Roma, 11 Maggio.

L’ANAC, lo scorso  8 Maggio, ha pubblicato il Comunicato del Presidente Raffaele Cantone del 27 Aprile 2017, avente per oggetto: “Ambito di intervento dell’Anac.

Il documento sottolinea che L’Autorità nazionale anticorruzione sta ricevendo numerose segnalazioni e richieste di intervento riguardanti fattispecie che esulano dalle funzioni attribuite dalla legge e sulle quali non è quindi possibile svolgere attività di accertamento o indagine. Viene altresì specificato che “nella seduta del 27 aprile 2017 è stato dunque approvato un Comunicato del Presidente per richiamare l’attenzione sul perimetro di intervento dell’Autorità, evitare che si producano inattuabili aspettative su questioni non pertinenti e affinché la valutazione delle istanze, comunque necessaria, non rallenti l’attività degli uffici. Nel Comunicato sono riportati tutti i temi di competenza dell’Autorità e quelli estranei al suo raggio d’azione”.

Viene quindi sottolineato che l’Autorità è competente a svolgere attività di prevenzione della corruzione nelle amministrazioni pubbliche e nelle società controllate e partecipate e di vigilanza sull’affidamento e sull’esecuzione dei contratti pubblici. L’Autorità è altresì competente a gestire le segnalazioni dei dipendenti pubblici riguardanti illeciti commessi all’interno del proprio ente/amministrazione e riconducibili a episodi di corruzione in senso ampio o a fenomeni di c.d. “malagestio”.

Più in particolare, viene evidenziato, che sono di competenza dell’Autorità le segnalazioni aventi ad oggetto:

– i contratti pubblici, finalizzate al controllo sull’affidamento e sull’esecuzione dei contratti pubblici, anche di interesse regionale, di lavori, servizi e forniture nei settori ordinari e nei settori speciali e sui contratti secretati, e l’attività di precontenzioso, secondo le disposizioni del d.lgs. 50/2016;

 – i piani e le misure anticorruzione, per il controllo sull’applicazione e sull’efficacia delle misure di prevenzione della corruzione adottate dalle pubbliche amministrazioni e dalle società/enti in controllo o a partecipazione pubblica, in particolare per la verifica dell’avvenuta adozione e dell’efficacia del piano triennale di prevenzione della corruzione;

– gli obblighi di trasparenza assicurati mediante la pubblicazione, sui siti web istituzionali delle pubbliche amministrazioni, dei dati, documenti, e informazioni richiesti dalla l. 190/2012 e dal d.lgs. 33/2013, come modificati dal d.lgs. 97/2016;

– gli incarichi e l’imparzialità dei pubblici funzionari, per la vigilanza sul rispetto delle disposizioni in materia di inconferibilità e incompatibilità nelle pubbliche amministrazioni e negli enti di diritto privato in controllo  pubblico ai sensi del d.lgs. 39/2013, sulle ipotesi di c.d.“pantouflage”, di cui all’art. 53, co. 16-ter, del d.lgs. 165/2001, sull’imparzialità/conflitti di interesse dei pubblici funzionari e sull’adozione e sul rispetto dei codici di comportamento;

– le segnalazioni di “whistleblower”, per la trattazione di eventuali illeciti segnalati da dipendenti pubblici ai sensi dell’art. 54, co. 4-bis, del d.lgs. 165/2001, secondo le indicazioni di fornite dall’Anac con le linee guida  contenute nella determinazione 6/2015.
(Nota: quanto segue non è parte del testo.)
-- ==== Sys2Proof/Certificates/Slice0/Obligations.lean ====
section
/-! DEFINITION. The statements about the block, for the provers. Each docstring names the rule of spec/ it formalises
or rests on. Statements about the registers use `State.regs`, the eight SFSM registers; what an event leaves alone of
the frame buffer and of the model's own fields is stated in the frames. -/

open Sys2Proof Sys2Proof.Machine

/-! ## Encodings (30_encoding.md) -/

/-- 30_encoding.md section 3: the decoder reads back every well-formed event with every operand value. -/
def Obligations.DecodeEncodeRoundTrip : Prop :=
  ∀ i : Instr, i.wf = true → decode (encode i) = i

/-- 30_encoding.md section 3: encoding a decoded word gives the word with its unused bits 0. -/
def Obligations.EncodeDecodeKeepsUsedBits : Prop :=
  ∀ w : EventWord, encode (decode w) = w &&& usedMask (decode w)

/-- R91: a word that agrees with the event port's on the bits its event uses, the word with its unused bits 0 among
them, is the same event and gives the same step: the same registers, outputs and frame buffer. -/
def Obligations.UnusedBitsAreIgnored : Prop :=
  ∀ (s : State) (p : PortSample) (ps : List PortSample) (w : EventWord), s.pending = p :: ps →
    w &&& usedMask (decode p.evWord) = p.evWord &&& usedMask (decode p.evWord) →
    decode w = decode p.evWord ∧
    ∃ t t', step s = .next t ∧ step { s with pending := { p with evWord := w } :: ps } = .next t' ∧
      t'.regs = t.regs ∧ t'.out = t.out ∧ t'.tx = t.tx

/-- 30_encoding.md section 4 (derived rule R94) and spec/opcode_table.json: every word lies in exactly one row, the
row of the event the decoder gives. -/
def Obligations.EveryWordLiesInOneRow : Prop :=
  ∀ (w : EventWord) (i : Instr), w &&& rowMask i = rowMatch i ↔ rowMatch i = rowMatch (decode w)

/-- 30_encoding.md section 4: what the decoder gives is well formed. -/
def Obligations.DecodedEventIsWellFormed : Prop :=
  ∀ w : EventWord, (decode w).wf = true

/-- Event words of 95_test_vectors.md, one or more of each family. -/
def Obligations.SpecWordsDecode : Prop :=
  decode 0x00 = .nop ∧ decode 0x09 = .openSession true .ok ∧ decode 0x39 = .openSession true .deviceMismatch ∧
  decode 0x41 = .openReserved 4 ∧ decode 0x0A = .packet true ∧ decode 0x93 = .sendHeadsetPower true ∧
  decode 0x15B3 = .sendGenericOnOff 0x15 true ∧
  decode 0x0000052028320053 = .sendCinematicConfig 0x32 0x28 0x20 0x05 false ∧
  decode 0x63 = .sendReservedKind 6 ∧ decode 0x0C = .writeDone true ∧ decode 0x05 = .tick false ∧
  decode 0x06 = .close ∧ decode 0x07 = .reservedEvent

/-! ## The step (00_scope.md R13, 42_session_fsm.md section 1, 70_reset_and_hazards.md section 1) -/

/-- 42_session_fsm.md section 1: a step with a pending sample that does not reset is its event's meaning, run on the
state whose ports are that sample. The queue of samples is the model's (log entry 1). -/
def Obligations.StepRunsTheDecodedEvent : Prop :=
  ∀ (s : State) (p : PortSample) (ps : List PortSample), s.pending = p :: ps → p.rst = false →
    step s = exec (decode p.evWord) { s with ports := p, pending := ps }

/-- The model's choice (log entry 2): with no sample pending the port is idle and only the outputs are cleared. -/
def Obligations.StepWithNothingPendingIsIdle : Prop :=
  ∀ s : State, s.pending = [] →
    ∃ t, step s = .next t ∧ t.regs = s.regs ∧ t.out = Output.empty ∧ sameBytes s t ∧ t.pending = [] ∧
      t.params = s.params

/-- R250 and R251: the state a run starts from has every register at its reset value, and a step with `rst = 1` gives
every register that value and drives nothing, whatever its event word is. -/
def Obligations.ResetGivesEveryRegisterItsValue : Prop :=
  State.reset.regs = { st := .connecting, alive := false, lastCheckAt := 0, timerEn := false, wrPending := false
                       viol := false, closing := false, snap := Snapshot.zero } ∧
  ∀ (s : State) (p : PortSample) (ps : List PortSample), s.pending = p :: ps → p.rst = true →
    ∃ t, step s = .next t ∧ t.regs = State.reset.regs ∧ t.out = Output.empty

/-- 42_session_fsm.md section 1: the step is total; no state faults or is refused. -/
def Obligations.EveryStepAnswersANextState : Prop :=
  ∀ s : State, ∃ t, step s = .next t

/-- 10_state.md section 5: no event changes the sampled ports, the samples still to come or the parameters (the
fields of log entries 1 and 5). -/
def Obligations.EventsKeepInputsAndParameters : Prop :=
  ∀ (i : Instr) (s t : State), exec i s = .next t → t.ports = s.ports ∧ t.pending = s.pending ∧ t.params = s.params

/-- 10_state.md section 5: the report bytes matter to PACKET only and the time to OPEN and TICK only; the event word
and `rst` on the port reach no meaning. -/
def Obligations.PortsAreReadOnlyByTheirEvents : Prop :=
  ∀ (i : Instr) (s : State) (p : PortSample),
    (∀ full, i = .packet full → p.rxData = s.ports.rxData) →
    (∀ u r, i = .openSession u r → p.now = s.ports.now) → (∀ a, i = .tick a → p.now = s.ports.now) →
    ∃ t t', exec i s = .next t ∧ exec i { s with ports := p } = .next t' ∧
      t'.regs = t.regs ∧ t'.out = t.out ∧ t'.tx = t.tx

/-! ## The lifecycle events (42_session_fsm.md R171, R172, R177, R180) -/

/-- R171: NOP writes no register and drives no output, in any state. -/
def Obligations.NopChangesNothing : Prop :=
  ∀ s : State, ∃ t, exec .nop s = .next t ∧ t.regs = s.regs ∧ t.out = Output.empty

/-- R172: OPEN with a reserved result, outside CONNECTING, with success and with each failure. -/
def Obligations.OpenFollowsItsRule : Prop :=
  ∀ s : State,
    (∀ res, ∃ t, exec (.openReserved res) s = .next t ∧ t.regs = { s.regs with viol := true } ∧
      t.out = Output.empty) ∧
    (∀ useAlt res, s.st ≠ .connecting → ∃ t, exec (.openSession useAlt res) s = .next t ∧
      t.regs = { s.regs with viol := true } ∧ t.out = Output.empty) ∧
    (∀ useAlt, s.st = .connecting → ∃ t, exec (.openSession useAlt .ok) s = .next t ∧
      t.regs = { s.regs with st := .streaming, alive := true, timerEn := true, lastCheckAt := s.ports.now } ∧
      t.out = { Output.empty with trOpen := some useAlt, trSubscribe := true, openDone := some .ok }) ∧
    (∀ useAlt, s.st = .connecting → ∃ t, exec (.openSession useAlt .deviceNotFound) s = .next t ∧ t.regs = s.regs ∧
      t.out = { Output.empty with trOpen := some useAlt, openDone := some (.err .deviceNotFound) }) ∧
    (∀ useAlt, s.st = .connecting → ∃ t, exec (.openSession useAlt .deviceBusy) s = .next t ∧ t.regs = s.regs ∧
      t.out = { Output.empty with trOpen := some useAlt, openDone := some (.err .deviceBusy) }) ∧
    (∀ useAlt, s.st = .connecting → ∃ t, exec (.openSession useAlt .deviceMismatch) s = .next t ∧ t.regs = s.regs ∧
      t.out = { Output.empty with trOpen := some useAlt, openDone := some (.err .deviceMismatch) })

/-- R177, with R178 and R179: CLOSE releases at once, waits for an outstanding write, or does nothing. -/
def Obligations.CloseFollowsItsRule : Prop :=
  ∀ s : State,
    (s.st = .streaming → s.closing = false → s.wrPending = false → ∃ t, exec .close s = .next t ∧
      t.regs = { s.regs with st := .disconnected, alive := false, timerEn := false } ∧
      t.out = { Output.empty with trClose := true, removedEvt := true }) ∧
    (s.st = .streaming → s.closing = false → s.wrPending = true → ∃ t, exec .close s = .next t ∧
      t.regs = { s.regs with timerEn := false, closing := true } ∧ t.out = Output.empty) ∧
    (s.st ≠ .streaming ∨ s.closing = true → ∃ t, exec .close s = .next t ∧ t.regs = s.regs ∧ t.out = Output.empty)

/-- R180: the reserved event sets `viol` and nothing else, in every state. -/
def Obligations.ReservedEventViolates : Prop :=
  ∀ s : State, ∃ t, exec .reservedEvent s = .next t ∧ t.regs = { s.regs with viol := true } ∧ t.out = Output.empty

/-- The frame of NOP, OPEN, CLOSE and the reserved event: no event of these writes `snap`, `wr_pending` or a byte of
the frame buffer, and OPEN, NOP and the reserved event write no `closing` (42_session_fsm.md section 2). -/
def Obligations.LifecycleEventsFrame : Prop :=
  ∀ (s t : State) (u : Bool) (r : OpenResult) (c : BitVec 3),
    (exec .nop s = .next t → t.regs = s.regs ∧ sameBytes s t) ∧
    (exec (.openSession u r) s = .next t →
      t.wrPending = s.wrPending ∧ t.closing = s.closing ∧ t.snap = s.snap ∧ sameBytes s t) ∧
    (exec (.openReserved c) s = .next t →
      t.st = s.st ∧ t.alive = s.alive ∧ t.lastCheckAt = s.lastCheckAt ∧ t.timerEn = s.timerEn ∧
      t.wrPending = s.wrPending ∧ t.closing = s.closing ∧ t.snap = s.snap ∧ sameBytes s t) ∧
    (exec .close s = .next t →
      t.lastCheckAt = s.lastCheckAt ∧ t.wrPending = s.wrPending ∧ t.viol = s.viol ∧ t.snap = s.snap ∧
      sameBytes s t) ∧
    (exec .reservedEvent s = .next t →
      t.st = s.st ∧ t.alive = s.alive ∧ t.lastCheckAt = s.lastCheckAt ∧ t.timerEn = s.timerEn ∧
      t.wrPending = s.wrPending ∧ t.closing = s.closing ∧ t.snap = s.snap ∧ sameBytes s t)

/-! ## The report event (42_session_fsm.md R173) and UNPACK (40_unpacker.md) -/

/-- R173: PACKET emits and holds UNPACK's snapshot in STREAMING and is dropped elsewhere. -/
def Obligations.PacketFollowsItsRule : Prop :=
  ∀ (full : Bool) (s : State),
    (s.st = .streaming → ∃ t, exec (.packet full) s = .next t ∧
      t.regs = { s.regs with snap := unpack full s.ports.rxData } ∧
      t.out = { Output.empty with snapEvt := some (unpack full s.ports.rxData) }) ∧
    (s.st ≠ .streaming → ∃ t, exec (.packet full) s = .next t ∧ t.regs = s.regs ∧ t.out = Output.empty)

/-- The frame of PACKET: every register but `snap`, and every byte of the frame buffer (42_session_fsm.md section 2). -/
def Obligations.PacketFrame : Prop :=
  ∀ (full : Bool) (s t : State), exec (.packet full) s = .next t →
    t.st = s.st ∧ t.alive = s.alive ∧ t.lastCheckAt = s.lastCheckAt ∧ t.timerEn = s.timerEn ∧
    t.wrPending = s.wrPending ∧ t.viol = s.viol ∧ t.closing = s.closing ∧ sameBytes s t

/-- R101: the zero snapshot is what a short report gives, and 64 zero bytes give it but for `displayActive`. -/
def Obligations.ShortReportGivesZeroSnapshot : Prop :=
  (∀ rx : Memory, unpack false rx =
    { buttons := 0, volume := 0, worn := false, displayActive := false, muted := false, earphonesConnected := false
      imuSampleA := ⟨0, 0, 0, 0, 0, 0, 0⟩, imuSampleB := ⟨0, 0, 0, 0, 0, 0, 0⟩, calibrationStatus := 0, ready := 0
      debugBytes := ⟨0, 0, 0, 0, 0, 0, 0, 0⟩, voltageValue := 0, voltageReference := 0, irSensor := 0
      packetSequence := 0, orientationValid := false }) ∧
  unpack true [] = { Snapshot.zero with displayActive := true }

/-- R70 and R71: every field of a full report's snapshot, at its offset, width and signedness: the bytes as they are,
the 16-bit fields as little-endian numbers, the motion fields the signed field shifted right by 4. -/
def Obligations.SnapshotFieldsFollowTheReportLayout : Prop :=
  ∀ (rx : Memory) (v : Snapshot), v = unpack true rx →
    (v.buttons = rx.read 0 ∧ v.volume = rx.read 2 ∧ v.worn = (rx.read 8).getLsbD 0 ∧
      v.displayActive = !(rx.read 8).getLsbD 1 ∧ v.muted = (rx.read 8).getLsbD 3 ∧
      v.earphonesConnected = (rx.read 8).getLsbD 4) ∧
    (v.imuSampleA.sequence.toNat = leNat rx 18 ∧ v.imuSampleA.gyroYaw.toNat = leNat rx 20 ∧
      v.imuSampleA.gyroPitch.toNat = leNat rx 22 ∧ v.imuSampleA.gyroRoll.toNat = leNat rx 24 ∧
      v.imuSampleA.motionX = (BitVec.ofNat 16 (leNat rx 26)).sshiftRight 4 ∧
      v.imuSampleA.motionY = (BitVec.ofNat 16 (leNat rx 28)).sshiftRight 4 ∧
      v.imuSampleA.motionZ = (BitVec.ofNat 16 (leNat rx 30)).sshiftRight 4) ∧
    (v.imuSampleB.sequence.toNat = leNat rx 34 ∧ v.imuSampleB.gyroYaw.toNat = leNat rx 36 ∧
      v.imuSampleB.gyroPitch.toNat = leNat rx 38 ∧ v.imuSampleB.gyroRoll.toNat = leNat rx 40 ∧
      v.imuSampleB.motionX = (BitVec.ofNat 16 (leNat rx 42)).sshiftRight 4 ∧
      v.imuSampleB.motionY = (BitVec.ofNat 16 (leNat rx 44)).sshiftRight 4 ∧
      v.imuSampleB.motionZ = (BitVec.ofNat 16 (leNat rx 46)).sshiftRight 4) ∧
    (v.calibrationStatus = rx.read 48 ∧ v.ready = rx.read 49 ∧
      v.debugBytes = ⟨rx.read 50, rx.read 51, rx.read 52, rx.read 58, rx.read 59, rx.read 60, rx.read 61, rx.read 62⟩ ∧
      v.voltageValue = rx.read 53 ∧ v.voltageReference = rx.read 54 ∧ v.irSensor.toNat = leNat rx 55 ∧
      v.packetSequence = rx.read 63 ∧ v.orientationValid = false)
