-- ==== Sys2Proof/Tests/Slice0.lean ====
section
/-! SUPPORT. Tests with expected results from 95_test_vectors.md, the check of well-formedness, and for each
obligation with hypotheses a concrete case that meets them. -/

namespace Sys2Proof.Tests

open Sys2Proof Sys2Proof.Machine

/-! ## The named states of 95_test_vectors.md section 4 -/

/-- S0: after `@7 OPEN OK` from reset. -/
def s0 : State := { State.reset with st := .streaming, alive := true, timerEn := true, lastCheckAt := 7 }

/-- S1: S0 with a write outstanding. -/
def s1 : State := { s0 with wrPending := true }

/-- S2: S1 after CLOSE. -/
def s2 : State := { s1 with timerEn := false, closing := true }

/-- D: S0 after CLOSE. -/
def d0 : State := { s0 with st := .disconnected, alive := false, timerEn := false }

/-- A state at time `now`. -/
def at_ (now : Time) (s : State) : State := { s with ports := { s.ports with now := now } }

/-- A state with a report on `rx_data`. -/
def withReport (rx : Memory) (s : State) : State := { s with ports := { s.ports with rxData := rx } }

/-- A sample that carries an event word and nothing else. -/
def ev (w : EventWord) : PortSample := { PortSample.rest with evWord := w }

/-- A state with samples to come. -/
def feed (ps : List PortSample) (s : State) : State := { s with pending := ps }

/-- A sample that resets; its event word would open a session. -/
def resetSample : PortSample := { ev 0x01 with rst := true }

/-- The registers and outputs of a next state. -/
def seen : Host.Outcome State Fault Refusal → Option (Regs × Output)
  | .next t => some (t.regs, t.out)
  | .fault _ => none
  | .refused _ => none

/-- The outputs of a step that hands over a write. -/
def wrote (bs : List Byte) : Output := { Output.empty with trWrite := some { bytes := bs, timeout := 1000 } }

/-- T1 of vector V-U1. -/
def t1 : Memory := reportBytes 0
  ([0x0A, 0x77, 0x80, 0x00, 0x00, 0x00, 0x00, 0x00, 0x19, 0x00, 0x00, 0x00, 0x00, 0x00, 0x00, 0x00,
    0x00, 0x00, 0x34, 0x12, 0x01, 0x00, 0xFF, 0xFF, 0x00, 0x80, 0x10, 0x00, 0xF0, 0xFF, 0xFF, 0x7F] ++
   [0x00, 0x00, 0xFF, 0xFF, 0xFF, 0x7F, 0x00, 0x01, 0x00, 0xFF, 0x00, 0x80, 0xFF, 0xFF, 0x0F, 0x00,
    0x04, 0x01, 0xA1, 0xB2, 0xC3, 0x7C, 0x80, 0xFF, 0x03, 0x55, 0xD4, 0xE5, 0xF6, 0x07, 0x18, 0x2A])

/-- T2 of vector U2.1: T1 with every unread byte FF and the unread status bits set. -/
def t2 : Memory := reportBytes 0
  ([0x0A, 0xFF, 0x80, 0xFF, 0xFF, 0xFF, 0xFF, 0xFF, 0xFD, 0xFF, 0xFF, 0xFF, 0xFF, 0xFF, 0xFF, 0xFF,
    0xFF, 0xFF, 0x34, 0x12, 0x01, 0x00, 0xFF, 0xFF, 0x00, 0x80, 0x10, 0x00, 0xF0, 0xFF, 0xFF, 0x7F] ++
   [0xFF, 0xFF, 0xFF, 0xFF, 0xFF, 0x7F, 0x00, 0x01, 0x00, 0xFF, 0x00, 0x80, 0xFF, 0xFF, 0x0F, 0x00,
    0x04, 0x01, 0xA1, 0xB2, 0xC3, 0x7C, 0x80, 0xFF, 0x03, 0xFF, 0xD4, 0xE5, 0xF6, 0x07, 0x18, 0x2A])

/-! ## Well-formedness: an ill-formed event for each check -/

theorem test_wf_refuses_open_result_3 : (Instr.openReserved 3).wf = false := by decide
theorem test_wf_refuses_kind_5 : (Instr.sendReservedKind 5).wf = false := by decide

/-! ## Decoding: words written out from 30_encoding.md R80 to R89, one of each row -/

theorem test_decode_nop : decode 0b000 = .nop := by decide
theorem test_decode_open : decode 0b0110001 = .openSession false .deviceMismatch := by decide
theorem test_decode_open_unused_bits : decode 0xFFFFFFFFFFFFFF81 = .openSession false .ok := by decide
theorem test_decode_open_reserved : decode 0b1110001 = .openReserved 7 := by decide
theorem test_decode_packet : decode 0b1010 = .packet true := by decide
theorem test_decode_enable_tracking : decode 0b00000011 = .sendEnableTracking := by decide
theorem test_decode_headset_power : decode 0xFFFFFFFFFFFFFF9B = .sendHeadsetPower true := by decide
theorem test_decode_vr_mode : decode 0b00100011 = .sendVRMode false := by decide
theorem test_decode_generic : decode 0xFFB3 = .sendGenericOnOff 0xFF true := by decide
theorem test_decode_box_power_off : decode 0xC3 = .sendBoxPowerOff := by decide
theorem test_decode_cinematic : decode 0x0001FFFF00FF0053 = .sendCinematicConfig 0xFF 0x00 0xFF 0xFF true := by decide
theorem test_decode_reserved_kind : decode 0b01110011 = .sendReservedKind 7 := by decide
theorem test_decode_write_done : decode 0b0100 = .writeDone false := by decide
theorem test_decode_tick : decode 0b1101 = .tick true := by decide
theorem test_decode_close : decode 0b110 = .close := by decide
theorem test_decode_reserved_event : decode 0b111 = .reservedEvent := by decide
theorem test_encode_cinematic : encode (.sendCinematicConfig 0x32 0x28 0x20 0x05 false) = 0x0000052028320053 := by decide
theorem test_table_word : decodeTableWord 64 0x93 = some (.sendHeadsetPower true) := by decide

/-! ## Lines of test programs: 95_test_vectors.md P2 to P5 -/

theorem test_parse_time : parseLine ["@4294967294", "OPEN", "OK", "ALT"] =
    some { time := some 0xFFFFFFFE, event := .openSession true .ok, report := [] } := by decide
theorem test_parse_cinematic : (parseLine ["SEND", "CINEMATIC", "50", "40", "32", "5", "0"]).map (encode ·.event) =
    some 0x0000052028320053 := by decide
theorem test_parse_generic : (parseLine ["SEND", "GENERIC", "0x15", "ON"]).map (encode ·.event) = some 0x15B3 := by decide
theorem test_script_keeps_the_time : (scriptSamples 0 [⟨none, .nop, []⟩, ⟨some 7, .close, []⟩, ⟨none, .nop, []⟩]).map
    (·.now) = [0, 7, 7] := by decide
Il Presidente, inoltre, specifica che “Come previsto nei regolamenti che disciplinano l’esercizio della funzione di vigilanza dell’Autorità , si ricorda che le segnalazioni anonime sono archiviate dal dirigente dell’ufficio. Segnalazioni anonime relative a fatti di particolare rilevanza o gravità e che presentano informazioni adeguatamente circostanziate possono essere tenute in considerazione al fine di integrare le informazioni in possesso dell’ufficio nell’esercizio dell’attività di vigilanza.
Si rammenta inoltre che sono considerate anonime le segnalazioni che non recano alcuna sottoscrizione, che recano una sottoscrizione illeggibile o che pur apparendo riferibili a un soggetto non consentano comunque di individuarlo o di identificarlo con certezza.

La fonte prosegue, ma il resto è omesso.